What Is Payment Processing and Acquiring? How Payments Work

21 April 2026
•
6
min read

Every card payment processing triggers a chain of events - money moves between banks, transaction records are created, and what customers see in their banking app is shaped by decisions made long before they tapped their card.

This article breaks down the mechanics of card payments, explains how acquiring fits in, and shows why the transaction data that comes out of this process is so often inconsistent - and what you can do about it.

What is payment processing

Payment processing is the end-to-end sequence that moves a card transaction from the moment a customer pays to the moment the merchant receives funds. It involves multiple parties and happens in three phases: authorisation, clearing, and settlement.

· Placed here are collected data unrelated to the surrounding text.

-- ==== Sys2Proof/Laws/State.lean ====
section
/-!
SUPPORT. What each update of the state leaves as it was: one lemma per field and update.
-/

namespace Sys2Proof.Machine

/-! Reading back. -/

@[simp] theorem State.tile_setTile (s : State) (n : Nat) (t : Tile) : (s.setTile n t).tile n = t := by simp [State.tile, State.setTile]
@[simp] theorem State.tile_setTile_other (s : State) {n k : Nat} (t : Tile) (h : n ≠ k) : (s.setTile n t).tile k = s.tile k := by
  simp [State.tile, State.setTile, h]
@[simp] theorem Tile.ctx_setCtx (t : Tile) (n : Nat) (c : Ctx) : (t.setCtx n c).ctx n = c := by simp [Tile.ctx, Tile.setCtx]
@[simp] theorem Tile.ctx_setCtx_other (t : Tile) {n k : Nat} (c : Ctx) (h : n ≠ k) : (t.setCtx n c).ctx k = t.ctx k := by
  simp [Tile.ctx, Tile.setCtx, h]
@[simp] theorem State.here_setHere (s : State) (t : Tile) : (s.setHere t).here = t := by simp [State.here, State.setHere, State.setTile, State.tile]
@[simp] theorem State.me_setMe (s : State) (c : Ctx) : (s.setMe c).me = c := by
  rw [State.me, State.setMe, State.here_setHere]; exact Tile.ctx_setCtx _ _ _
@[simp] theorem State.here_setMe (s : State) (c : Ctx) : (s.setMe c).here = s.here.setCtx s.cur.ctx c := by simp [State.setMe]
@[simp] theorem State.tile_updTile (s : State) (n : Nat) (f : Tile → Tile) : (s.updTile n f).tile n = f (s.tile n) := by simp [State.updTile]
@[simp] theorem State.resOf_setRes (s : State) (h : Nat) (r : Res) : (s.setRes h r).resOf h = r := by simp [State.resOf, State.setRes]
@[simp] theorem State.chan_setChan (s : State) (n : Nat) (c : Chan) : (s.setChan n c).chan? n = some c := by simp [State.chan?, State.setChan]

/-! A tile is replaced. -/

@[simp] theorem State.setTile_agenda (s : State) (n : Nat) (t : Tile) : (s.setTile n t).agenda = s.agenda := rfl
@[simp] theorem State.setTile_phase (s : State) (n : Nat) (t : Tile) : (s.setTile n t).phase = s.phase := rfl
@[simp] theorem State.setTile_steps (s : State) (n : Nat) (t : Tile) : (s.setTile n t).steps = s.steps := rfl
@[simp] theorem State.setTile_cur (s : State) (n : Nat) (t : Tile) : (s.setTile n t).cur = s.cur := rfl
@[simp] theorem State.setTile_powered (s : State) (n : Nat) (t : Tile) : (s.setTile n t).powered = s.powered := rfl
@[simp] theorem State.setTile_now (s : State) (n : Nat) (t : Tile) : (s.setTile n t).now = s.now := rfl
@[simp] theorem State.setTile_refOff (s : State) (n : Nat) (t : Tile) : (s.setTile n t).refOff = s.refOff := rfl
@[simp] theorem State.setTile_refErr (s : State) (n : Nat) (t : Tile) : (s.setTile n t).refErr = s.refErr := rfl
@[simp] theorem State.setTile_refFrom (s : State) (n : Nat) (t : Tile) : (s.setTile n t).refFrom = s.refFrom := rfl
@[simp] theorem State.setTile_lastWave (s : State) (n : Nat) (t : Tile) : (s.setTile n t).lastWave = s.lastWave := rfl
@[simp] theorem State.setTile_lastTiming (s : State) (n : Nat) (t : Tile) : (s.setTile n t).lastTiming = s.lastTiming := rfl
@[simp] theorem State.setTile_lastEpoch (s : State) (n : Nat) (t : Tile) : (s.setTile n t).lastEpoch = s.lastEpoch := rfl
@[simp] theorem State.setTile_module (s : State) (n : Nat) (t : Tile) : (s.setTile n t).module = s.module := rfl
@[simp] theorem State.setTile_podRoot (s : State) (n : Nat) (t : Tile) : (s.setTile n t).podRoot = s.podRoot := rfl
@[simp] theorem State.setTile_gmem (s : State) (n : Nat) (t : Tile) : (s.setTile n t).gmem = s.gmem := rfl
@[simp] theorem State.setTile_gpoison (s : State) (n : Nat) (t : Tile) : (s.setTile n t).gpoison = s.gpoison := rfl
@[simp] theorem State.setTile_gerr1 (s : State) (n : Nat) (t : Tile) : (s.setTile n t).gerr1 = s.gerr1 := rfl
@[simp] theorem State.setTile_gerr2 (s : State) (n : Nat) (t : Tile) : (s.setTile n t).gerr2 = s.gerr2 := rfl
@[simp] theorem State.setTile_vers (s : State) (n : Nat) (t : Tile) : (s.setTile n t).vers = s.vers := rfl
@[simp] theorem State.setTile_vpages (s : State) (n : Nat) (t : Tile) : (s.setTile n t).vpages = s.vpages := rfl
@[simp] theorem State.setTile_chans (s : State) (n : Nat) (t : Tile) : (s.setTile n t).chans = s.chans := rfl
@[simp] theorem State.setTile_res (s : State) (n : Nat) (t : Tile) : (s.setTile n t).res = s.res := rfl
@[simp] theorem State.setTile_blocks (s : State) (n : Nat) (t : Tile) : (s.setTile n t).blocks = s.blocks := rfl
@[simp] theorem State.setTile_sysWait (s : State) (n : Nat) (t : Tile) : (s.setTile n t).sysWait = s.sysWait := rfl
@[simp] theorem State.setTile_nextResid (s : State) (n : Nat) (t : Tile) : (s.setTile n t).nextResid = s.nextResid := rfl
@[simp] theorem State.setTile_inlets (s : State) (n : Nat) (t : Tile) : (s.setTile n t).inlets = s.inlets := rfl
@[simp] theorem State.setTile_outlets (s : State) (n : Nat) (t : Tile) : (s.setTile n t).outlets = s.outlets := rfl
@[simp] theorem State.setTile_msien (s : State) (n : Nat) (t : Tile) : (s.setTile n t).msien = s.msien := rfl
@[simp] theorem State.setTile_wbase (s : State) (n : Nat) (t : Tile) : (s.setTile n t).wbase = s.wbase := rfl
@[simp] theorem State.setTile_hostUp (s : State) (n : Nat) (t : Tile) : (s.setTile n t).hostUp = s.hostUp := rfl
@[simp] theorem State.setTile_groupTab (s : State) (n : Nat) (t : Tile) : (s.setTile n t).groupTab = s.groupTab := rfl
@[simp] theorem State.setTile_sweeps (s : State) (n : Nat) (t : Tile) : (s.setTile n t).sweeps = s.sweeps := rfl
@[simp] theorem State.setTile_nextSweep (s : State) (n : Nat) (t : Tile) : (s.setTile n t).nextSweep = s.nextSweep := rfl
@[simp] theorem State.setTile_rlines (s : State) (n : Nat) (t : Tile) : (s.setTile n t).rlines = s.rlines := rfl
@[simp] theorem State.setTile_nextRLine (s : State) (n : Nat) (t : Tile) : (s.setTile n t).nextRLine = s.nextRLine := rfl
@[simp] theorem State.setTile_otable (s : State) (n : Nat) (t : Tile) : (s.setTile n t).otable = s.otable := rfl
@[simp] theorem State.setTile_onodes (s : State) (n : Nat) (t : Tile) : (s.setTile n t).onodes = s.onodes := rfl
@[simp] theorem State.setTile_oflights (s : State) (n : Nat) (t : Tile) : (s.setTile n t).oflights = s.oflights := rfl
@[simp] theorem State.setTile_links (s : State) (n : Nat) (t : Tile) : (s.setTile n t).links = s.links := rfl
@[simp] theorem State.setTile_routes (s : State) (n : Nat) (t : Tile) : (s.setTile n t).routes = s.routes := rfl
@[simp] theorem State.setTile_fuses (s : State) (n : Nat) (t : Tile) : (s.setTile n t).fuses = s.fuses := rfl
@[simp] theorem State.setTile_phys (s : State) (n : Nat) (t : Tile) : (s.setTile n t).phys = s.phys := rfl
@[simp] theorem State.setTile_rects (s : State) (n : Nat) (t : Tile) : (s.setTile n t).rects = s.rects := rfl
@[simp] theorem State.setTile_closedRects (s : State) (n : Nat) (t : Tile) : (s.setTile n t).closedRects = s.closedRects := rfl
@[simp] theorem State.setTile_letter (s : State) (n : Nat) (t : Tile) : (s.setTile n t).letter = s.letter := rfl
@[simp] theorem State.setTile_live (s : State) (n : Nat) (t : Tile) : (s.setTile n t).live = s.live := rfl
@[simp] theorem State.setTile_bootStage (s : State) (n : Nat) (t : Tile) : (s.setTile n t).bootStage = s.bootStage := rfl
@[simp] theorem State.setTile_bootFail (s : State) (n : Nat) (t : Tile) : (s.setTile n t).bootFail = s.bootFail := rfl
@[simp] theorem State.setTile_delsisImg (s : State) (n : Nat) (t : Tile) : (s.setTile n t).delsisImg = s.delsisImg := rfl
@[simp] theorem State.setTile_monitorImg (s : State) (n : Nat) (t : Tile) : (s.setTile n t).monitorImg = s.monitorImg := rfl
@[simp] theorem State.setTile_dispatchImg (s : State) (n : Nat) (t : Tile) : (s.setTile n t).dispatchImg = s.dispatchImg := rfl
@[simp] theorem State.setTile_keySlots (s : State) (n : Nat) (t : Tile) : (s.setTile n t).keySlots = s.keySlots := rfl
@[simp] theorem State.setTile_grants (s : State) (n : Nat) (t : Tile) : (s.setTile n t).grants = s.grants := rfl
@[simp] theorem State.setTile_droops (s : State) (n : Nat) (t : Tile) : (s.setTile n t).droops = s.droops := rfl
@[simp] theorem State.setTile_regulators (s : State) (n : Nat) (t : Tile) : (s.setTile n t).regulators = s.regulators := rfl
@[simp] theorem State.setTile_reports (s : State) (n : Nat) (t : Tile) : (s.setTile n t).reports = s.reports := rfl
@[simp] theorem State.setTile_invals (s : State) (n : Nat) (t : Tile) : (s.setTile n t).invals = s.invals := rfl
@[simp] theorem State.setTile_deadLinks (s : State) (n : Nat) (t : Tile) : (s.setTile n t).deadLinks = s.deadLinks := rfl
@[simp] theorem State.setTile_retireDue (s : State) (n : Nat) (t : Tile) : (s.setTile n t).retireDue = s.retireDue := rfl
@[simp] theorem State.setTile_strays (s : State) (n : Nat) (t : Tile) : (s.setTile n t).strays = s.strays := rfl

The customer initiates the payment by tapping a card at a POS terminal, inserting a chip, or entering card details online covering both card-present and card-not-present transactions. The merchant's payment system captures the transaction details and forwards them to the acquiring bank (also called the acquirer) - the financial institution that processes payments on behalf of the merchant.

Four-step transaction data enrichment process from raw payment data to structured merchant information via Tapix API by Tapix
Raw transaction data flow through the Tapix API enrichment process (Tapix)

In some cases, the merchant operates under a Payment Facilitator (PayFac) instead - a model where a single entity like Stripe, Square, or Adyen aggregates many sub-merchants under one master account, handling onboarding, compliance, and settlement on their behalf. For the issuing bank, this means the PayFac name often appears in the descriptor alongside or instead of the actual merchant, adding another layer of identification complexity.

The acquirer routes the authorisation request through the relevant card network - Visa, Mastercard, or another scheme. The network identifies which issuing bank provided the card and passes the request along.

The issuing bank then runs its checks. It confirms the card is valid, verifies that sufficient funds or credit are available, and evaluates the transaction for fraud signals. It returns an approval or decline back through the same chain: card network to acquirer to merchant.

This entire authorisation process takes only a few hundred milliseconds. But it is just the first phase.

Once the transaction is authorised, clearing begins. At the end of the business day, the merchant sends all authorised transactions in a batch to the payment processor, which forwards them to the card networks. During clearing, exact amounts are confirmed and interchange fees are calculated.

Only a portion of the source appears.